Помолчав ещё немного, хватаясь за самые последние идеи, я встал и кивнул на дверь.
- Пошли, мы отведём тебя к воротам.
7
Выпроводить Цаа я доверил Гришке. Я же решил зайти в церковь. Мой мозг до сих пор плохо понимал, что сегодня произошло, поэтому мне стоило отвлечься и повидаться с Марией.
Мы почти повторили сцену с Цаа в приёмной, только с Марией было приятнее разговаривать, а ещё нас окружали Юрий и Алиса. Девочка даже плакала. Мария казалась помолодевшей лет на десять.
Посмеявшись немного с её счастливым семейством, я обнял женщину и велел поскорее выходить в свет.

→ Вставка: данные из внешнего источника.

-- ==== Sys2Proof/Machine/CoreFloat.lean ====
section
/-! DEFINITION. The arithmetic of a core's F, D and LVX floating-point operations (R280, R305, R42, R43): results and fflags. -/

namespace Sys2Proof.Machine

/-- fflags bits. -/
def fNV : Nat := 16
def fDZ : Nat := 8
def fOF : Nat := 4
def fUF : Nat := 2
def fNX : Nat := 1

/-- The format of a width code: false FP32, true FP64. -/
def coreFmt (dbl : Bool) : Fmt := if dbl then fmtFp64 else fmtFp32

/-- A rounding mode by its code; none for codes 5 and 6, and for 7 outside an instruction. -/
def coreRm (code : Nat) : Option Rm :=
  match code with
  | 0 => some .rne
  | 1 => some .rtz
  | 2 => some .rdn
  | 3 => some .rup
  | 4 => some .rmm
  | _ => none

/-- The rounding mode of an instruction's rm field: 7 takes frm. -/
def Core.rm (x : Core) (field : Nat) : Option Rm := coreRm (if field = 7 then bitsOf x.csr.fcsr 5 3 else field)

/-- Whether a magnitude, rounded to the format's precision with no bound on its exponent, is below the smallest normal
value: tiny after rounding. -/
def tinyAfter (f : Fmt) (rm : Rm) (neg : Bool) (m : Nat) (e : Int) (tail : Bool) : Bool :=
  let q : Int := (Nat.log2 m : Int) + e - f.mbits
  let k := (roundAt rm neg m e q tail).1
  !leScaled 1 f.emin k q

/-- An exact value rounded into a format with the fflags of IEEE 754. -/
def coreRound (f : Fmt) (rm : Rm) (x : Exact) : Nat × Nat :=
  let r := roundFloat f rm x
  match x with
  | .fin neg m e tail =>
    let uf := r.2.inexact && !r.2.overflow && decide (m ≠ 0) && tinyAfter f rm neg m e tail
    (r.1, (if r.2.overflow then fOF else 0) + (if uf then fUF else 0) + (if r.2.inexact then fNX else 0))
  | _ => (r.1, 0)

/-- A NaN pattern with its quiet bit clear. -/
def signalling (f : Fmt) (v : Nat) : Bool := (decodeFloat f v).isNan && !bitOf v (f.mbits - 1)

/-- NV where an operand is a signalling NaN. -/
def snanFlag (f : Fmt) (l : List Nat) : Nat := if l.any (signalling f) then fNV else 0

/-- The invalid and divide-by-zero flags of an exact operation, as fflags. -/
def exactFlags (fl : Flags) : Nat := (if fl.invalid then fNV else 0) + (if fl.divZero then fDZ else 0)

def finishOp (f : Fmt) (rm : Rm) (l : List Nat) (r : Exact × Flags) : Nat × Nat :=
  let o := coreRound f rm r.1
  (o.1, o.2 ||| exactFlags r.2 ||| snanFlag f l)

def coreAdd (f : Fmt) (rm : Rm) (a b : Nat) : Nat × Nat := finishOp f rm [a, b] (addIeee rm (decodeFloat f a) (decodeFloat f b))
def coreSub (f : Fmt) (rm : Rm) (a b : Nat) : Nat × Nat :=
  finishOp f rm [a, b] (addIeee rm (decodeFloat f a) (decodeFloat f b).negate)
def coreMul (f : Fmt) (rm : Rm) (a b : Nat) : Nat × Nat := finishOp f rm [a, b] (mulExact (decodeFloat f a) (decodeFloat f b))
def coreDiv (f : Fmt) (rm : Rm) (a b : Nat) : Nat × Nat := finishOp f rm [a, b] (divExact (decodeFloat f a) (decodeFloat f b))
def coreSqrt (f : Fmt) (rm : Rm) (a : Nat) : Nat × Nat := finishOp f rm [a] (sqrtExact (decodeFloat f a))

/-- ±(a × b) ± c with one rounding. -/
def coreFma (f : Fmt) (rm : Rm) (negProd negAdd : Bool) (a b c : Nat) : Nat × Nat :=
  let p := mulExact (decodeFloat f a) (decodeFloat f b)
  let p1 := if negProd then p.1.negate else p.1
  let z := decodeFloat f c
  let r := addIeee rm p1 (if negAdd then z.negate else z)
  finishOp f rm [a, b, c] (r.1, p.2.or r.2)

/-- FMIN and FMAX: a number beats a NaN, −0 is below +0. -/
def coreMinMax (f : Fmt) (max : Bool) (a b : Nat) : Nat × Nat :=
  let x := decodeFloat f a
  let y := decodeFloat f b
  let v :=
    if x.isNan ∧ y.isNan then f.canonNan
    else if x.isNan then b
    else if y.isNan then a
    else if ltOrdered x y then (if max then b else a) else (if max then a else b)
  (v, snanFlag f [a, b])

/-- FEQ (quiet), FLT and FLE (signalling): 0 equal, 1 less, 2 less or equal. -/
def coreCmp (f : Fmt) (op a b : Nat) : Bool × Nat :=
  let x := decodeFloat f a
  let y := decodeFloat f b
  let nan := x.isNan || y.isNan
  match op with
  | 0 => (eqExact x y, snanFlag f [a, b])
  | 1 => (ltExact x y, if nan then fNV else 0)
  | _ => (!nan && !ltExact y x, if nan then fNV else 0)

/-- An FP value to an integer of `w` bits: saturating, NaN to the largest; NV out of range. The result is the bits. -/
def coreToInt (f : Fmt) (rm : Rm) (w : Nat) (sgn : Bool) (a : Nat) : Nat × Nat :=
  let lo : Int := if sgn then -(2 ^ (w - 1) : Nat) else 0
  let hi : Int := if sgn then (2 ^ (w - 1) : Nat) - 1 else (2 ^ w : Nat) - 1
  match decodeFloat f a with
  | .nan => (wrapNat w hi, fNV)
  | .inf neg => (wrapNat w (if neg then lo else hi), fNV)
  | .fin neg m e tail =>
    let r := roundAt rm neg m e 0 tail
    let v : Int := if neg then -(r.1 : Int) else r.1
    if v < lo then (wrapNat w lo, fNV) else if hi < v then (wrapNat w hi, fNV) else (wrapNat w v, if r.2 then fNX else 0)

/-- An integer to an FP value. -/
def coreOfInt (f : Fmt) (rm : Rm) (v : Int) : Nat × Nat := coreRound f rm (exactOfInt v 0)

/-- FCVT.S.D and FCVT.D.S. -/
def coreConvert (to_ from_ : Fmt) (rm : Rm) (a : Nat) : Nat × Nat :=
  let o := coreRound to_ rm (decodeFloat from_ a)
  (o.1, o.2 ||| snanFlag from_ [a])

/-- FCLASS. -/
def coreClass (f : Fmt) (a : Nat) : Nat :=
  let neg := bitOf a (f.width - 1)
  match decodeFloat f a with
  | .nan => if signalling f a then 2 ^ 8 else 2 ^ 9
  | .inf n => if n then 2 ^ 0 else 2 ^ 7
  | .fin _ m _ _ =>
    if m = 0 then (if neg then 2 ^ 3 else 2 ^ 4)
    else if m < 2 ^ f.mbits then (if neg then 2 ^ 2 else 2 ^ 5)
    else if neg then 2 ^ 1 else 2 ^ 6

end Sys2Proof.Machine
end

Чёрная мысль мелькнула на задворках сознания. Вспомнился Мишка и его гастрит. Разве Марии не могли подправить мозг? Могли. Но что поделать.
Я вышел из церкви в почти холодную ночь. Капал едва заметный дождик. К своему удивлению, на ступенях я повстречал Нильса и Робби.
- Я видел несколько раз этот дом, но не знал, чей он.
Заметив меня, Нильс улыбнулся.
- Это церковь, - сказал он роботу.
- Кто там живёт?
- Никто не живёт.
- Тогда для чего она?
- Чтобы люди приходили сюда и общались со своей совестью, - мрачно ответил я, спускаясь вниз.
Робби обернулся в мою сторону.
- Совесть? Это когда человек не делает то, что хочет сделать, чтобы не навредить другим?
- Вижу, ваше обучение проходит удачно, - сказал я, усевшись на ступеньки. – Ты объяснил ему, что такое паника?
- И не только, - кивнул Нильс, шмыгая носом и оттягивая вниз края шарфа – его новая привычка. – Робби теперь знает о многом.
- Вы очень странные существа, люди, - сказал робот, останавливаясь напротив меня. Наши лица оказались друг против друга, в отражении фонаря над церковью виднелось моё лицо. Я будто смотрел в зеркало и говорил сам с собой. – Чувства способны подчиниться логике, но вы, почему-то, придумываете много правил, чтобы подчинить их всё равно и втайне желаете совершить плохой поступок.